# [Assigned task]
In the entries below, which lines run from the one containing "(writeMem off v s).pending" to the one containing "(noteFirst s).pending = s.pending"? Copy exactly those lines, ends included, and no others.

(Provided records begins)

-- ==== Sys2Proof/Laws/Frames.lean ====
section
/-! SUPPORT. The frame of every operation: the fields of the state that it leaves as they were, once for each
operation, as simp lemmas. -/

namespace Sys2Proof.Machine

@[simp] theorem writeMem_frame (off : Nat) (v : Word) (s : State) :
    (writeMem off v s).pending = s.pending ∧ (writeMem off v s).bus = s.bus ∧ (writeMem off v s).wmu = s.wmu ∧
    (writeMem off v s).port = s.port ∧ (writeMem off v s).table = s.table ∧ (writeMem off v s).sets = s.sets ∧
    (writeMem off v s).sched = s.sched ∧ (writeMem off v s).lit = s.lit ∧ (writeMem off v s).link = s.link ∧
    (writeMem off v s).latches = s.latches ∧ (writeMem off v s).panel = s.panel ∧
    (writeMem off v s).period = s.period ∧ (writeMem off v s).seq = s.seq ∧
    (writeMem off v s).sense = s.sense ∧ (writeMem off v s).area = s.area ∧ (writeMem off v s).cmd = s.cmd ∧
    (writeMem off v s).notice = s.notice ∧ (writeMem off v s).store = s.store ∧
    (writeMem off v s).gapDue = s.gapDue ∧ (writeMem off v s).freeCount = s.freeCount ∧
    (writeMem off v s).reached = s.reached := by
  simp [writeMem]

@[simp] theorem drawFree_frame (s : State) :
    (drawFree s).pending = s.pending ∧ (drawFree s).mem = s.mem ∧ (drawFree s).bus = s.bus ∧
    (drawFree s).wmu = s.wmu ∧ (drawFree s).port = s.port ∧ (drawFree s).table = s.table ∧
    (drawFree s).sets = s.sets ∧ (drawFree s).sched = s.sched ∧ (drawFree s).lit = s.lit ∧
    (drawFree s).link = s.link ∧ (drawFree s).latches = s.latches ∧ (drawFree s).panel = s.panel ∧
    (drawFree s).period = s.period ∧ (drawFree s).seq = s.seq ∧ (drawFree s).sense = s.sense ∧
    (drawFree s).area = s.area ∧ (drawFree s).cmd = s.cmd ∧ (drawFree s).notice = s.notice ∧
    (drawFree s).store = s.store ∧ (drawFree s).gapDue = s.gapDue ∧
    (drawFree s).reached = s.reached := by
  simp [drawFree]

@[simp] theorem noteFirst_frame (s : State) :
    (noteFirst s).pending = s.pending ∧ (noteFirst s).mem = s.mem ∧ (noteFirst s).bus = s.bus ∧
    (noteFirst s).wmu = s.wmu ∧ (noteFirst s).port = s.port ∧ (noteFirst s).table = s.table ∧
    (noteFirst s).sets = s.sets ∧ (noteFirst s).sched = s.sched ∧ (noteFirst s).lit = s.lit ∧
    (noteFirst s).link = s.link ∧ (noteFirst s).latches = s.latches ∧ (noteFirst s).panel = s.panel ∧
    (noteFirst s).period = s.period ∧ (noteFirst s).seq = s.seq ∧ (noteFirst s).sense = s.sense ∧
    (noteFirst s).area = s.area ∧ (noteFirst s).cmd = s.cmd ∧ (noteFirst s).notice = s.notice ∧
    (noteFirst s).store = s.store ∧ (noteFirst s).gapDue = s.gapDue ∧
    (noteFirst s).freeCount = s.freeCount := by
  simp [noteFirst]

@[simp] theorem thirdAfresh_frame (s : State) :
    (thirdAfresh s).pending = s.pending ∧ (thirdAfresh s).mem = s.mem ∧ (thirdAfresh s).bus = s.bus ∧
    (thirdAfresh s).wmu = s.wmu ∧ (thirdAfresh s).port = s.port ∧ (thirdAfresh s).table = s.table ∧
    (thirdAfresh s).sets = s.sets ∧ (thirdAfresh s).sched = s.sched ∧ (thirdAfresh s).lit = s.lit ∧
    (thirdAfresh s).link = s.link ∧ (thirdAfresh s).latches = s.latches ∧ (thirdAfresh s).panel = s.panel ∧
    (thirdAfresh s).period = s.period ∧ (thirdAfresh s).seq = s.seq ∧ (thirdAfresh s).sense = s.sense ∧
    (thirdAfresh s).area = s.area ∧ (thirdAfresh s).cmd = s.cmd ∧ (thirdAfresh s).notice = s.notice ∧
    (thirdAfresh s).store = s.store ∧ (thirdAfresh s).gapDue = s.gapDue ∧
    (thirdAfresh s).freeCount = s.freeCount := by
  simp [thirdAfresh]

@[simp] theorem unitEnds_frame (p : Bool) (s : State) :
    (unitEnds p s).pending = s.pending ∧ (unitEnds p s).mem = s.mem ∧ (unitEnds p s).bus = s.bus ∧
    (unitEnds p s).wmu = s.wmu ∧ (unitEnds p s).port = s.port ∧ (unitEnds p s).table = s.table ∧
    (unitEnds p s).sets = s.sets ∧ (unitEnds p s).sched = s.sched ∧ (unitEnds p s).lit = s.lit ∧
    (unitEnds p s).link = s.link ∧ (unitEnds p s).latches = s.latches ∧ (unitEnds p s).panel = s.panel ∧
    (unitEnds p s).period = s.period ∧ (unitEnds p s).seq = s.seq ∧ (unitEnds p s).sense = s.sense ∧
    (unitEnds p s).area = s.area ∧ (unitEnds p s).cmd = s.cmd ∧ (unitEnds p s).notice = s.notice ∧
    (unitEnds p s).store = s.store ∧ (unitEnds p s).freeCount = s.freeCount := by
  simp [unitEnds]

/-- What the end of a unit leaves of the port's record (R17): no unit that waits has been granted, and whether the unit
was the processor's. -/
@[simp] theorem unitEnds_record (p : Bool) (s : State) : UnitEnded p (unitEnds p s) := ⟨rfl, rfl⟩

@[simp] theorem noteFirst_reached (s : State) : (noteFirst s).reached = reachedNow s := rfl

@[simp] theorem thirdAfresh_reached (s : State) :
    (thirdAfresh s).reached = { s.reached with third := false } := rfl

@[simp] theorem requestThird_frame (u : ThirdRank) (s : State) :
    (requestThird u s).pending = s.pending ∧ (requestThird u s).mem = s.mem ∧
    (requestThird u s).bus = s.bus ∧ (requestThird u s).wmu = s.wmu ∧ (requestThird u s).table = s.table ∧
    (requestThird u s).sets = s.sets ∧ (requestThird u s).sched = s.sched ∧ (requestThird u s).lit = s.lit ∧
    (requestThird u s).link = s.link ∧ (requestThird u s).latches = s.latches ∧
    (requestThird u s).panel = s.panel ∧ (requestThird u s).period = s.period ∧
    (requestThird u s).seq = s.seq ∧ (requestThird u s).sense = s.sense ∧ (requestThird u s).area = s.area ∧
    (requestThird u s).cmd = s.cmd ∧ (requestThird u s).notice = s.notice ∧
    (requestThird u s).store = s.store ∧ (requestThird u s).gapDue = s.gapDue ∧
    (requestThird u s).freeCount = s.freeCount := by
  unfold requestThird
  split
  · simp
  · dsimp only
    split <;> simp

(Provided records ends)

# [Exercise output]
    (writeMem off v s).pending = s.pending ∧ (writeMem off v s).bus = s.bus ∧ (writeMem off v s).wmu = s.wmu ∧
    (writeMem off v s).port = s.port ∧ (writeMem off v s).table = s.table ∧ (writeMem off v s).sets = s.sets ∧
    (writeMem off v s).sched = s.sched ∧ (writeMem off v s).lit = s.lit ∧ (writeMem off v s).link = s.link ∧
    (writeMem off v s).latches = s.latches ∧ (writeMem off v s).panel = s.panel ∧
    (writeMem off v s).period = s.period ∧ (writeMem off v s).seq = s.seq ∧
    (writeMem off v s).sense = s.sense ∧ (writeMem off v s).area = s.area ∧ (writeMem off v s).cmd = s.cmd ∧
    (writeMem off v s).notice = s.notice ∧ (writeMem off v s).store = s.store ∧
    (writeMem off v s).gapDue = s.gapDue ∧ (writeMem off v s).freeCount = s.freeCount ∧
    (writeMem off v s).reached = s.reached := by
  simp [writeMem]

@[simp] theorem drawFree_frame (s : State) :
    (drawFree s).pending = s.pending ∧ (drawFree s).mem = s.mem ∧ (drawFree s).bus = s.bus ∧
    (drawFree s).wmu = s.wmu ∧ (drawFree s).port = s.port ∧ (drawFree s).table = s.table ∧
    (drawFree s).sets = s.sets ∧ (drawFree s).sched = s.sched ∧ (drawFree s).lit = s.lit ∧
    (drawFree s).link = s.link ∧ (drawFree s).latches = s.latches ∧ (drawFree s).panel = s.panel ∧
    (drawFree s).period = s.period ∧ (drawFree s).seq = s.seq ∧ (drawFree s).sense = s.sense ∧
    (drawFree s).area = s.area ∧ (drawFree s).cmd = s.cmd ∧ (drawFree s).notice = s.notice ∧
    (drawFree s).store = s.store ∧ (drawFree s).gapDue = s.gapDue ∧
    (drawFree s).reached = s.reached := by
  simp [drawFree]

@[simp] theorem noteFirst_frame (s : State) :
    (noteFirst s).pending = s.pending ∧ (noteFirst s).mem = s.mem ∧ (noteFirst s).bus = s.bus ∧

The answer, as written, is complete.